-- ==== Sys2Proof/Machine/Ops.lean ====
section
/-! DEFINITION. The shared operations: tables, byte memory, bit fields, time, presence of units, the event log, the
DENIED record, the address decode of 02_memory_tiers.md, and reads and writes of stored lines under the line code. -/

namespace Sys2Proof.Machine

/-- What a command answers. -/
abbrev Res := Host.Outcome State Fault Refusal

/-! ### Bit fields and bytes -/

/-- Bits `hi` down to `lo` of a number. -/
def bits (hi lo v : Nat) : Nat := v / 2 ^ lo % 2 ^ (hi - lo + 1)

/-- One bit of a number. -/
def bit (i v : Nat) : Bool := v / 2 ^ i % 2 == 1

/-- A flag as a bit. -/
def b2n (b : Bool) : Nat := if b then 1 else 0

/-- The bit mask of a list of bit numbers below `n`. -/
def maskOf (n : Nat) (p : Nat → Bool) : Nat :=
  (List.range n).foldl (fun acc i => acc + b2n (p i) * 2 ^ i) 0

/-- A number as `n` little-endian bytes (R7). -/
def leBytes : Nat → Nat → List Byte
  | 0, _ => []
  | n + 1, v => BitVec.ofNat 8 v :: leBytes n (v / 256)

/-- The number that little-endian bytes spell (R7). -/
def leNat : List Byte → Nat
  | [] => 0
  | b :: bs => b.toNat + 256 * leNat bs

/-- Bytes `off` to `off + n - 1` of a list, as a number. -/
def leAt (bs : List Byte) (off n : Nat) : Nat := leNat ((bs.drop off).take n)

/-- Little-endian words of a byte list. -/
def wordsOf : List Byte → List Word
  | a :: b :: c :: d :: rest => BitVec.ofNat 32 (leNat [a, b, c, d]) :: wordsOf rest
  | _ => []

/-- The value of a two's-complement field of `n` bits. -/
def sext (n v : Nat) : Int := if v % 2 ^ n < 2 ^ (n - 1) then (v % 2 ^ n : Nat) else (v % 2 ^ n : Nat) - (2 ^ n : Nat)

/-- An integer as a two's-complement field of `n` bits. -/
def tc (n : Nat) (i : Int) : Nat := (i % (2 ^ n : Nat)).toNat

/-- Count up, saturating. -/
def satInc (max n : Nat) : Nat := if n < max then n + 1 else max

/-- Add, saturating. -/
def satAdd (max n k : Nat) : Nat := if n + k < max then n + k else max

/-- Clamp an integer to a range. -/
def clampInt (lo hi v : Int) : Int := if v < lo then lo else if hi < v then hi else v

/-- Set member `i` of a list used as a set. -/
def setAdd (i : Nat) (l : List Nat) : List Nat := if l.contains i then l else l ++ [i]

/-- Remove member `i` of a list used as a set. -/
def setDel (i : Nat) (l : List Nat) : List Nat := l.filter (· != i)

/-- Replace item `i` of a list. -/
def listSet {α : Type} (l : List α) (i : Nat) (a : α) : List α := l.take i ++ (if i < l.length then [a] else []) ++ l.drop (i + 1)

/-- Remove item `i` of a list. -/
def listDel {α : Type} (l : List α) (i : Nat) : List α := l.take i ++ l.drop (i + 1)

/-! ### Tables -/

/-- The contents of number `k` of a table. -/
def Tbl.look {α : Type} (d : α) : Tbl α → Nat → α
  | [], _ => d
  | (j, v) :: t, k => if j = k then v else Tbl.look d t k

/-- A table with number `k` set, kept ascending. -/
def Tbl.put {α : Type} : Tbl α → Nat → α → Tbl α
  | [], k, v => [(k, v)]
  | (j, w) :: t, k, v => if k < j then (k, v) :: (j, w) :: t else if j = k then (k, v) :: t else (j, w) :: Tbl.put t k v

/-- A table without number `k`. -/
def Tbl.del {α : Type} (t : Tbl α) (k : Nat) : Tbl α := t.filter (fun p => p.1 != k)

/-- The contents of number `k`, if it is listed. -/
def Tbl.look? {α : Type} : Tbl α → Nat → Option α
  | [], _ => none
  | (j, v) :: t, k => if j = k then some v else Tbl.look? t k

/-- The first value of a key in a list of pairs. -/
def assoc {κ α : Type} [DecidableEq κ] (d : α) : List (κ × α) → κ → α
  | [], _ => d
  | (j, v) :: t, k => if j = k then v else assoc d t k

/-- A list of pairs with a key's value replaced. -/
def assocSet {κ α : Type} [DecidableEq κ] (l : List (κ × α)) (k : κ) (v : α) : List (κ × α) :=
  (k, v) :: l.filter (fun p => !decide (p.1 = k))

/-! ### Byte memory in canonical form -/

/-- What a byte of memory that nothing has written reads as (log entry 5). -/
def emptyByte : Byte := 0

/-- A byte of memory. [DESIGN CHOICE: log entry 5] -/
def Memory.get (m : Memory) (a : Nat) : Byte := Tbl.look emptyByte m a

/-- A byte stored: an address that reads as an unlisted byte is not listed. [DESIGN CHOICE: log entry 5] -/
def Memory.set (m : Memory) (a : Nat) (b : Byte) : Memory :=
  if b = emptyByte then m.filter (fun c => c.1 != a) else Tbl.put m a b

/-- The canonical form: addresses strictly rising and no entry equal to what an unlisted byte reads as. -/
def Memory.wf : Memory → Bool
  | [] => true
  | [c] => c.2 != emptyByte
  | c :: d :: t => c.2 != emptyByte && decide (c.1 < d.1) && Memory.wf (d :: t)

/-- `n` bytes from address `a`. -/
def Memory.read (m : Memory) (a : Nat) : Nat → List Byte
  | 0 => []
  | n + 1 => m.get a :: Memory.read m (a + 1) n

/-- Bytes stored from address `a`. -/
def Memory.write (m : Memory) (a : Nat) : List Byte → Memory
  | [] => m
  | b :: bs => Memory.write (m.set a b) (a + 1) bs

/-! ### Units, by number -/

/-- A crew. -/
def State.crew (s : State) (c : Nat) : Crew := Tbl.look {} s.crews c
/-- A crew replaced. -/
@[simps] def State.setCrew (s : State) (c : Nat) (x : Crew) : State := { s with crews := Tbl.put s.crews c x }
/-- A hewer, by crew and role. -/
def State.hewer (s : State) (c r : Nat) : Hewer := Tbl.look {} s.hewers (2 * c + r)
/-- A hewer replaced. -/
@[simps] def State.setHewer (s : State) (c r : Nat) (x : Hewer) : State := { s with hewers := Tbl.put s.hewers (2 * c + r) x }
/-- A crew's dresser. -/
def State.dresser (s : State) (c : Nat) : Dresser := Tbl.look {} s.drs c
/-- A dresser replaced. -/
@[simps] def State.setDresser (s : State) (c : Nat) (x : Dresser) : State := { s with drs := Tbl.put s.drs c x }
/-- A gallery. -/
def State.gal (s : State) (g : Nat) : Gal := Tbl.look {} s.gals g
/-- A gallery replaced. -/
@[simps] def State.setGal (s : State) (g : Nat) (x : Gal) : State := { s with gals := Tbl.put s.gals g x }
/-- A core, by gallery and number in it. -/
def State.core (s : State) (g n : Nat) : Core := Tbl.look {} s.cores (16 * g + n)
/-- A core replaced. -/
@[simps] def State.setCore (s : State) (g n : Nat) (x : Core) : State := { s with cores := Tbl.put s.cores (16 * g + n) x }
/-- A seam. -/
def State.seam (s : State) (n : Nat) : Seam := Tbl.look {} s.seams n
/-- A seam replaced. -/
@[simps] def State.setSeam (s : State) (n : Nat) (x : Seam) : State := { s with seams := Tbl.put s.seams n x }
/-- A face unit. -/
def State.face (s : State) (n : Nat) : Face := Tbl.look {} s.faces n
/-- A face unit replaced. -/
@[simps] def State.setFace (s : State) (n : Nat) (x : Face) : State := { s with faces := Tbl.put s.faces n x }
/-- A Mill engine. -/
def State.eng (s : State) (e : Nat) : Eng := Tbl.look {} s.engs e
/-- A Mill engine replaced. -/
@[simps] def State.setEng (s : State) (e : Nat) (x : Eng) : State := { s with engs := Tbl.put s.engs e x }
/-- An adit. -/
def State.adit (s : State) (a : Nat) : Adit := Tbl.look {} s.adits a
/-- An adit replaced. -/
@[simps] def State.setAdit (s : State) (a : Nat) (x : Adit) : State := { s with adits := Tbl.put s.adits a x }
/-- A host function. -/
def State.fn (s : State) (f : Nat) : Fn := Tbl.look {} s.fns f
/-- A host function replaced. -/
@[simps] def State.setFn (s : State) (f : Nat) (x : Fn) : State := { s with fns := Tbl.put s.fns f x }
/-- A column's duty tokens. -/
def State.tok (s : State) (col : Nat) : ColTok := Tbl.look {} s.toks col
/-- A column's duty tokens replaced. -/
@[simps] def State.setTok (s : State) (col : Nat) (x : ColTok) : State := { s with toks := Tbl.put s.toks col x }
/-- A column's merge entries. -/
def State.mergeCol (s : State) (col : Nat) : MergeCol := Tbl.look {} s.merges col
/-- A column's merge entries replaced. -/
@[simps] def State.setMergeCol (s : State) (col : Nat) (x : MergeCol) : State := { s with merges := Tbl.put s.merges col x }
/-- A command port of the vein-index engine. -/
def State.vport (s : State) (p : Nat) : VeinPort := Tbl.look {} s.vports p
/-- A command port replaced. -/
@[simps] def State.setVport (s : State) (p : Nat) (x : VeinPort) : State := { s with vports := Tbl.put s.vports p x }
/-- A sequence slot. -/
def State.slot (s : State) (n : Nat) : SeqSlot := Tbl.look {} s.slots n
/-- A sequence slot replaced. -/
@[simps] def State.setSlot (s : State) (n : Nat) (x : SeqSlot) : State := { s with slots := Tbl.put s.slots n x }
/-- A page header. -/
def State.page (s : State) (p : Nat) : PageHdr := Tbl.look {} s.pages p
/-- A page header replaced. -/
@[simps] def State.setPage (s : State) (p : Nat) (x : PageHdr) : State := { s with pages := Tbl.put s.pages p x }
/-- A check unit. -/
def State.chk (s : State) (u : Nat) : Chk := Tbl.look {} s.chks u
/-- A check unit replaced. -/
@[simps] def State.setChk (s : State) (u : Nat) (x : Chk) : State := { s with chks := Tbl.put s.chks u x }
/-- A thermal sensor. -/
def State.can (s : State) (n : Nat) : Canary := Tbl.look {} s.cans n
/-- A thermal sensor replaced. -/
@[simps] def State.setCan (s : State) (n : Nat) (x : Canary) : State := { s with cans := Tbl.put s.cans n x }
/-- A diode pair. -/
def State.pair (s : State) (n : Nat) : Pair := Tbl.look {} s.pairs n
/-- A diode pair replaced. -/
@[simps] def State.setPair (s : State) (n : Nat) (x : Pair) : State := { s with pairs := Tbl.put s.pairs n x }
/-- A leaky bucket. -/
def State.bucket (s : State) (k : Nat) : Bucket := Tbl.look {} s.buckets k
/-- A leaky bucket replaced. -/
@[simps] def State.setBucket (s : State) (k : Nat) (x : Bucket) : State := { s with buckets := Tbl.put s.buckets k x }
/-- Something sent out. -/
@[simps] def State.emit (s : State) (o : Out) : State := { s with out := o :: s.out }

| TASK STATEMENT |
All lines in the data above from the one with "crew replaced. -/" through the one with "face unit. -/" must be repeated exactly, and no others.

| RESPONSE AREA |
/-- A crew replaced. -/
@[simps] def State.setCrew (s : State) (c : Nat) (x : Crew) : State := { s with crews := Tbl.put s.crews c x }
/-- A hewer, by crew and role. -/
def State.hewer (s : State) (c r : Nat) : Hewer := Tbl.look {} s.hewers (2 * c + r)
/-- A hewer replaced. -/
@[simps] def State.setHewer (s : State) (c r : Nat) (x : Hewer) : State := { s with hewers := Tbl.put s.hewers (2 * c + r) x }
/-- A crew's dresser. -/
def State.dresser (s : State) (c : Nat) : Dresser := Tbl.look {} s.drs c
/-- A dresser replaced. -/
@[simps] def State.setDresser (s : State) (c : Nat) (x : Dresser) : State := { s with drs := Tbl.put s.drs c x }
/-- A gallery. -/
def State.gal (s : State) (g : Nat) : Gal := Tbl.look {} s.gals g
/-- A gallery replaced. -/
@[simps] def State.setGal (s : State) (g : Nat) (x : Gal) : State := { s with gals := Tbl.put s.gals g x }
/-- A core, by gallery and number in it. -/
def State.core (s : State) (g n : Nat) : Core := Tbl.look {} s.cores (16 * g + n)
/-- A core replaced. -/
@[simps] def State.setCore (s : State) (g n : Nat) (x : Core) : State := { s with cores := Tbl.put s.cores (16 * g + n) x }
/-- A seam. -/
def State.seam (s : State) (n : Nat) : Seam := Tbl.look {} s.seams n
/-- A seam replaced. -/
@[simps] def State.setSeam (s : State) (n : Nat) (x : Seam) : State := { s with seams := Tbl.put s.seams n x }
/-- A face unit. -/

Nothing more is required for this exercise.